Ambassador of Chile to Peru
- In office April 21, 1931 – 1933
- Preceded by: Miguel Zañartu Santa María
- Succeeded by: Luis Subercaseaux

Minister of the Interior
- In office November 20, 1926 – February 22, 1927
- Preceded by: Maximiliano Ibáñez
- Succeeded by: Carlos Ibáñez
- In office December 21, 1922 – March 16, 1923
- Preceded by: Luis Izquierdo
- Succeeded by: Carlos Ruiz

Minister Plenipotentiary of Chile in Austria and Switzerland
- In office 1922–1922

Deputy of the Republic of Chile Representing the 11th Departmental Constituency, Curicó, Santa Cruz and Vichuquén
- In office March 1, 1915 – March 1, 1930

Deputy of the Republic of Chile Representing San Felipe, Los Andes and Putaendo
- In office March 1, 1909 – March 1, 1915

Secretary-General of the Liberal Party
- In office 1904–1907

Personal details
- Born: May 1, 1880 Santiago, Chile
- Died: August 4, 1937 Santiago, Chile
- Party: Liberal Party
- Awards: See relevant section

= Manuel Rivas Vicuña =

Chilean politician (1880–1937)

Manuel Rivas Vicuña (in Santiago — ) was a Chilean lawyer, writer, diplomat and liberal politician. Throughout his life he served as his country's ambassador to Austria, Switzerland, Italy and Peru.

He served as deputy for the communes of San Felipe, Los Andes and Putaendo from 1909 to 1915. Later he was reelected deputy for Curicó between 1915 and 1930.

He wrote the book Historia Política y Parlamentaria de Chile. 1891–1920. He was also the founder of the Society of Night Schools for Workers (SENO) in 1901.

==Early life==
He was born in Santiago in 1880, the son of the couple formed by Ramón Rivas Cruz and Mercedes Vicuña Prado. He was brother of former deputy Francisco Rivas Vicuña; and cousin-brother of also former deputy Pedro Rivas Vicuña. In 1904 he married Eduvigis Gonzalez Edwards and they had children. He is the great-grandfather of writer Rafael Gumucio Araya and Chilean filmmaker and politician Marco Enríquez-Ominami.

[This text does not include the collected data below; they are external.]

-- ==== Sys2Proof/Laws/Ops.lean ====
section
/-!
SUPPORT. What the shared operations can do, said once: the sinks accept every output of a step, so an operation that
ends in `finish` always answers a next state, and which one.
-/

namespace Sys2Proof.Machine

variable {τ : Type}

/-- The text sink accepts what the text port carries: a tag's own code is never reserved. -/
theorem receiveText_textPort (sink : List (τ × Tag)) (o : Output τ) :
    receiveText sink o.textPort = .ok (sink ++ o.textEvent.toList) := by
  unfold Output.textPort
  cases o.textEvent <;> simp [receiveText]

/-- Delivery never stops, and records the outputs. -/
theorem deliver_eq (o : Output τ) (s : State.At τ) : deliver o s = .next (s.record o) := by
  simp [deliver, receiveText_textPort, State.At.record]

/-- The end of an operation, as one next state. -/
theorem finish_eq (d : Decoder) (scl sda : Level) (o : Output τ) (s : State.At τ) :
    finish d scl sda o s = .next (State.At.record { s with dec := d.setLevels scl sda } o) := by
  rw [finish, deliver_eq]

/-- Silent outputs leave the sinks as they are. -/
theorem record_silent (s : State.At τ) : s.record .silent = { s with out := .silent } := by
  simp [State.At.record, Output.silent, Output.bytePort, Output.textEvent]

/-- One text event reaches the text sink only. -/
theorem record_ofText (s : State.At τ) (ts : τ) (g : Tag) :
    s.record (.ofText ts g) = { s with out := .ofText ts g, textSink := s.textSink ++ [(ts, g)] } := by
  simp [State.At.record, Output.ofText, Output.bytePort, Output.textEvent, Event.asByte?, Event.asText?]

/-- The events of a completed address reach one sink each. -/
theorem record_ofAddress (s : State.At τ) (ts : τ) (a : Byte) :
    s.record (.ofAddress ts a) =
      { s with
        out := .ofAddress ts a
        byteSink := s.byteSink ++ [(ts, a)]
        textSink := s.textSink ++ [(ts, .address)] } := by
  simp [State.At.record, Output.ofAddress, Output.bytePort, Output.textEvent]
  exact ⟨rfl, rfl⟩

/-- The events of a completed data byte reach one sink each. -/
theorem record_ofData (s : State.At τ) (ts : τ) (v : Byte) :
    s.record (.ofData ts v) =
      { s with
        out := .ofData ts v
        byteSink := s.byteSink ++ [(ts, v)]
        textSink := s.textSink ++ [(ts, .data)] } := by
  simp [State.At.record, Output.ofData, Output.bytePort, Output.textEvent]
  exact ⟨rfl, rfl⟩

/-- A diagnostic reaches the diagnostic sink only. -/
theorem record_ofDiag (s : State.At τ) (r : Diag) :
    s.record (.ofDiag r) = { s with out := .ofDiag r, diagSink := s.diagSink ++ [r] } := by
  simp [State.At.record, Output.ofDiag, Output.bytePort, Output.textEvent]

end Sys2Proof.Machine
end

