/-- Settles O47, by induction on the number of steps. -/
theorem sessionNeverAborts : Obligations.SessionNeverAborts := by
  intro n
  induction n with
  | zero => exact fun s hinv _ => ⟨s, rfl, hinv⟩
  | succ n ih =>
    intro s hinv hadm
    obtain ⟨t, ht, htinv, htadm⟩ := admittedStepReturns s hinv hadm
    rw [stepN, ht]
    exact ih t htinv htadm

end Sys2Proof.Machine
end

section
/-!
PROOFS, the rules of machines that agree: an agreement of every step is one of every number of steps, and in Idle no
operation reads the bit state.
-/

namespace Sys2Proof.Machine

/-! ## Outcomes that agree -/

/-- An outcome agrees with itself under a reflexive relation. -/
theorem Agree.refl {rel : State → State → Prop} (hrefl : ∀ s, rel s s) (a : Host.Outcome State Fault Refusal) :
    Agree rel a a := by
  cases a with
  | next s => exact hrefl s
  | fault | refused => exact rfl

/-- A relation under which every step agrees is one under which every number of steps agrees. -/
theorem Agree.stepN_of_step {rel : State → State → Prop}
    (hstep : ∀ s t, rel s t → Agree rel (step s) (step t)) (n : Nat) :
    ∀ s t, rel s t → Agree rel (stepN n s) (stepN n t) := by
  induction n with
  | zero => exact fun s t h => h
  | succ n ih =>
    intro s t h
    have hagree := hstep s t h
    rw [stepN, stepN]
    generalize step s = a at hagree ⊢
    generalize step t = b at hagree ⊢
    cases a <;> cases b
    case next.next s' t' => simpa only using ih s' t' hagree
    case fault.fault | refused.refused => exact hagree
    all_goals exact hagree.elim

/-! ## The bit state left in Idle -/

/-- A machine differs in nothing from itself. -/
theorem State.At.SameButIdleRemnant.refl (s : State) : s.SameButIdleRemnant s :=
  ⟨rfl, rfl, rfl, rfl, rfl, rfl, rfl, rfl, rfl, fun _ => ⟨rfl, rfl⟩⟩

/-- In Idle a machine may have any bit state. -/
theorem State.At.SameButIdleRemnant.of_setBits {s : State} (h : s.dec.phase = .idle) (bp : BitVec 3) (acc : Byte) :
    s.SameButIdleRemnant { s with dec := s.dec.setBits bp acc } :=
  ⟨rfl, rfl, rfl, rfl, rfl, rfl, rfl, rfl, rfl, fun hne => absurd h hne⟩

/-- Machines that differ at most in the bit state left in Idle are equal, or are in Idle with any two bit states. -/
theorem State.At.SameButIdleRemnant.cases {s t : State} (h : s.SameButIdleRemnant t) :
    s = t ∨ (s.dec.phase = .idle ∧ ∃ bp acc, t = { s with dec := s.dec.setBits bp acc }) := by
  obtain ⟨⟨p, scl, sda, bp, acc⟩, input, port, out, bytes, texts, diags⟩ := s
  obtain ⟨⟨p', scl', sda', bp', acc'⟩, input', port', out', bytes', texts', diags'⟩ := t
  obtain ⟨rfl, rfl, rfl, rfl, rfl, rfl, rfl, rfl, rfl, hbits⟩ := h
  by_cases hidle : p = .idle
  · exact .inr ⟨hidle, bp', acc', rfl⟩
  · obtain ⟨rfl, rfl⟩ := hbits hidle
    exact .inl rfl

/-- From Idle a step gives the same outputs whatever the bit state; the next decoder is the same too, or it is in Idle
and holds the bit state on. -/
theorem stepProcedure_setBits_of_idle {τ : Type} {d : Decoder} (h : d.phase = .idle) (scl sda : Level) (ts : τ)
    (bp : BitVec 3) (acc : Byte) :
    ∃ d' o, stepProcedure d scl sda ts = some (d', o) ∧
      (stepProcedure (d.setBits bp acc) scl sda ts = some (d', o) ∨
       d'.phase = .idle ∧ stepProcedure (d.setBits bp acc) scl sda ts = some (d'.setBits bp acc, o)) := by
  have hcode : transitionCode (d.setBits bp acc) scl sda = transitionCode d scl sda := rfl
  simp only [stepProcedure, hcode]
  cases classify (transitionCode d scl sda) with
  | nochg | clkfall | setup => exact ⟨_, _, rfl, .inr ⟨h, rfl⟩⟩
  | start => exact ⟨_, _, rfl, .inl rfl⟩
  | stop => exact ⟨_, _, rfl, .inr ⟨rfl, rfl⟩⟩
  | bitsample b =>
    simp only [operate, phaseAction, Decoder.setBits_phase, h]
    exact ⟨_, _, rfl, .inr ⟨h, rfl⟩⟩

He studied at St. Ignatius College; In 1897 he graduated with a bachelor's degree in philosophy, Humanities and Fine Arts from the University of Chile, where he also studied Law and graduated with a bachelor's degree from the Faculty of Law and Political Sciences in 1902. He carried out professional practice in the Third Civil Court of Santiago; and in 1903, the Supreme Court of Justice granted him the title of lawyer. He then began to work ad honorem, as a Justice of the Peace in the subdelegation where he lived.

==Political career==
He was a member of the Liberal Party and appointed its Secretary-General in 1904. In 1903 he founded the Liberal Centre, of which he was president; the Liberal Assembly of Santiago, and similar institutions in the province. In 1906 he served as secretary general of the Convention that proclaimed the presidential candidacy of Pedro Montt and directed his electoral campaign. Also in 1906, he was appointed professor of Roman Law at the University of Chile, a chair he held for a month. At the end of the same year he went to Europe for private reasons, he toured several countries of the continent and returned to Chile in August 1907, the year in which he organized the Liberal Party Convention that was held in Santiago, in December. In 1908 he was proclaimed a candidate for mayor of Santiago and was elected.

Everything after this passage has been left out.